### TASK DESCRIPTION
Your output should consist of the data, copied exactly.

### DATA SHOWN
theorem execAbortRecord_within {b : Bounds} {p0 p1 p2 p3} (qsent : b.parts .sent) (qfurlongs : b.parts .furlongs) (qdomain : b.parts .domain) (qevu : b.parts .evu) (qsess : b.parts .sess) (qmail : b.parts .mail) (qfabric : b.parts .fabric) (qfmem : b.parts .fmem) (qchain : b.parts .chain) (c9 : ∀ (w0 : ℕ), b.regs (O12.CELLS_IO w0)) (c10 : b.regs O04.STREAMS_ACTIVE) (c11 : ∀ (w0 : ℕ), b.regs (O12.MEDIA_CELLS w0)) (c12 : ∀ (w0 w1 : ℕ), b.regs (O0C.DEST_TERMS w0 w1)) (c13 : ∀ (w0 : ℕ), b.regs (O0C.BLOCK_TERMS w0)) (c14 : b.regs O0C.PHASE_TERMS) (c15 : b.regs O0C.TERMS_COMMITTED) (c16 : ∀ (w0 : ℕ), b.regs (O09.BUSHEL_PATHS w0)) (c17 : ∀ (w0 : ℕ), b.regs (O09.PECK_MASK w0)) (c18 : ∀ (w0 : ℕ), b.regs (O09.BUSHEL_STATE w0)) (c19 : b.regs O09.BUSHELS_IN_SERVICE) (c20 : b.regs O09.POOL_PECKS) (c21 : b.regs O09.PECKS_COMMITTED) (c22 : b.regs O09.PECKS_FREE) (c23 : b.regs O09.PATHS_SHED) (c24 : b.regs O09.PATHS_RUNNING) (c25 : ∀ k ∈ eventRegs 308, b.regs k) (c26 : b.regs O13.LAST_EPOCH) (c27 : ∀ k ∈ eventRegs 312, b.regs k) (c28 : b.regs O13.DOMAIN_STATE) (c29 : ∀ k ∈ eventRegs 309, b.regs k) (c30 : b.regs O13.DOMAIN_FLAGS) (c31 : ∀ (w0 : ℕ), b.regs (O13.MEMBER_LAST_EPOCH w0)) (c32 : ∀ (w0 : ℕ), b.regs (O1C.SESS_QUEUE w0)) (c33 : ∀ k ∈ eventRegs 451, b.regs k) (c34 : b.regs O1C.FILULO_FLAGS) (c35 : b.regs O1C.TX_LAST) (c36 : b.regs O05.GENERAL_FREE) (c37 : ∀ (w0 : ℕ), b.regs (O05.LARGEST_FREE w0)) (c38 : ∀ (w0 : ℕ), b.regs (O05.FREE_BYTES w0)) (c39 : b.regs O01.SHADOW_STATE) (hp3 : Within b p3) : WithinOut b (execAbortRecord p0 p1 p2 p3) := by
  unfold execAbortRecord
  refine live_within ?_ ?_
  · exact hp3
  · intro u1 hu2
    try beta_reduce
    refine State.relayed_within qsent qfurlongs c9 ?_ ?_
    · exact hu2
    · intro u3 hu4
      try beta_reduce
      extract_lets -merge -useContext -underBinder x5
      have hx5 : Within b x5 := by
        unfold x5
        split
        · refine ite_elim (P := Within b) ?_ ?_
          · refine State.setEpoch_within qdomain ?_
            exact hu4
          · exact hu4
        · exact hu4
      try clear_value x5
      split
      · exact hx5
      · split
        · refine State.withdrawPart_within qdomain qevu qsent qsess qmail qfurlongs qfabric qfmem qchain c10 c11 c12 c13 c14 c15 c16 c17 c18 c19 c20 c21 c22 c23 c24 c25 c26 c27 c28 c29 c30 c31 c32 c33 c34 c35 c9 c36 c37 c38 c39 ?_
          exact hx5
        · exact hx5

theorem execResync_within {b : Bounds} {p0 p1 p2} (qsent : b.parts .sent) (qevu : b.parts .evu) (qsess : b.parts .sess) (qmail : b.parts .mail) (qjobs : b.parts .jobs) (qdomain : b.parts .domain) (qfurlongs : b.parts .furlongs) (qfmem : b.parts .fmem) (qchain : b.parts .chain) (qjrnl : b.parts .jrnl) (hk : ∀ k, b.regs k) (hp2 : Within b p2) : WithinOut b (execResync p0 p1 p2) := by
  unfold execResync
  refine live_within ?_ ?_
  · exact hp2
  · intro u1 hu2
    try beta_reduce
    refine ite_elim (P := Within b) ?_ ?_
    · refine State.resyncStep_within qsent qevu qsess qmail qjobs qdomain qfurlongs qfmem qchain qjrnl hk ?_
      change Within1 b _
      refine State.startResync_within qsent qevu qsess qmail qjobs (fun _ => hk _) (fun _ => hk _) (fun _ => hk _) (fun _ => hk _) (fun _ => hk _) (fun _ => hk _) (fun _ => hk _) (fun _ _ => hk _) (hk _) (fun _ _ => hk _) (hk _) (hk _) (fun _ => hk _) (fun _ => hk _) ?_
      exact hu2
    · exact hu2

### ANSWER
theorem execAbortRecord_within {b : Bounds} {p0 p1 p2 p3} (qsent : b.parts .sent) (qfurlongs : b.parts .furlongs) (qdomain : b.parts .domain) (qevu : b.parts .evu) (qsess : b.parts .sess) (qmail : b.parts .mail) (qfabric : b.parts .fabric) (qfmem : b.parts .fmem) (qchain : b.parts .chain) (c9 : ∀ (w0 : ℕ), b.regs (O12.CELLS_IO w0)) (c10 : b.regs O04.STREAMS_ACTIVE) (c11 : ∀ (w0 : ℕ), b.regs (O12.MEDIA_CELLS w0)) (c12 : ∀ (w0 w1 : ℕ), b.regs (O0C.DEST_TERMS w0 w1)) (c13 : ∀ (w0 : ℕ), b.regs (O0C.BLOCK_TERMS w0)) (c14 : b.regs O0C.PHASE_TERMS) (c15 : b.regs O0C.TERMS_COMMITTED) (c16 : ∀ (w0 : ℕ), b.regs (O09.BUSHEL_PATHS w0)) (c17 : ∀ (w0 : ℕ), b.regs (O09.PECK_MASK w0)) (c18 : ∀ (w0 : ℕ), b.regs (O09.BUSHEL_STATE w0)) (c19 : b.regs O09.BUSHELS_IN_SERVICE) (c20 : b.regs O09.POOL_PECKS) (c21 : b.regs O09.PECKS_COMMITTED) (c22 : b.regs O09.PECKS_FREE) (c23 : b.regs O09.PATHS_SHED) (c24 : b.regs O09.PATHS_RUNNING) (c25 : ∀ k ∈ eventRegs 308, b.regs k) (c26 : b.regs O13.LAST_EPOCH) (c27 : ∀ k ∈ eventRegs 312, b.regs k) (c28 : b.regs O13.DOMAIN_STATE) (c29 : ∀ k ∈ eventRegs 309, b.regs k) (c30 : b.regs O13.DOMAIN_FLAGS) (c31 : ∀ (w0 : ℕ), b.regs (O13.MEMBER_LAST_EPOCH w0)) (c32 : ∀ (w0 : ℕ), b.regs (O1C.SESS_QUEUE w0)) (c33 : ∀ k ∈ eventRegs 451, b.regs k) (c34 : b.regs O1C.FILULO_FLAGS) (c35 : b.regs O1C.TX_LAST) (c36 : b.regs O05.GENERAL_FREE) (c37 : ∀ (w0 : ℕ), b.regs (O05.LARGEST_FREE w0)) (c38 : ∀ (w0 : ℕ), b.regs (O05.FREE_BYTES w0)) (c39 : b.regs O01.SHADOW_STATE) (hp3 : Within b p3) : WithinOut b (execAbortRecord p0 p1 p2 p3) := by
  unfold execAbortRecord
  refine live_within ?_ ?_
  · exact hp3
  · intro u1 hu2
    try beta_reduce
    refine State.relayed_within qsent qfurlongs c9 ?_ ?_
    · exact hu2
    · intro u3 hu4
      try beta_reduce
      extract_lets -merge -useContext -underBinder x5
      have hx5 : Within b x5 := by
        unfold x5
        split
        · refine ite_elim (P := Within b) ?_ ?_
          · refine State.setEpoch_within qdomain ?_
            exact hu4
          · exact hu4
        · exact hu4
      try clear_value x5
      split
      · exact hx5
      · split
        · refine State.withdrawPart_within qdomain qevu qsent qsess qmail qfurlongs qfabric qfmem qchain c10 c11 c12 c13 c14 c15 c16 c17 c18 c19 c20 c21 c22 c23 c24 c25 c26 c27 c28 c29 c30 c31 c32 c33 c34 c35 c9 c36 c37 c38 c39 ?_
          exact hx5
        · exact hx5

theorem execResync_within {b : Bounds} {p0 p1 p2} (qsent : b.parts .sent) (qevu : b.parts .evu) (qsess : b.parts .sess) (qmail : b.parts .mail) (qjobs : b.parts .jobs) (qdomain : b.parts .domain) (qfurlongs : b.parts .furlongs) (qfmem : b.parts .fmem) (qchain : b.parts .chain) (qjrnl : b.parts .jrnl) (hk : ∀ k, b.regs k) (hp2 : Within b p2) : WithinOut b (execResync p0 p1 p2) := by
  unfold execResync
  refine live_within ?_ ?_
  · exact hp2
  · intro u1 hu2
    try beta_reduce
    refine ite_elim (P := Within b) ?_ ?_
    · refine State.resyncStep_within qsent qevu qsess qmail qjobs qdomain qfurlongs qfmem qchain qjrnl hk ?_
      change Within1 b _
      refine State.startResync_within qsent qevu qsess qmail qjobs (fun _ => hk _) (fun _ => hk _) (fun _ => hk _) (fun _ => hk _) (fun _ => hk _) (fun _ => hk _) (fun _ => hk _) (fun _ _ => hk _) (hk _) (fun _ _ => hk _) (hk _) (hk _) (fun _ => hk _) (fun _ => hk _) ?_
      exact hu2
    · exact hu2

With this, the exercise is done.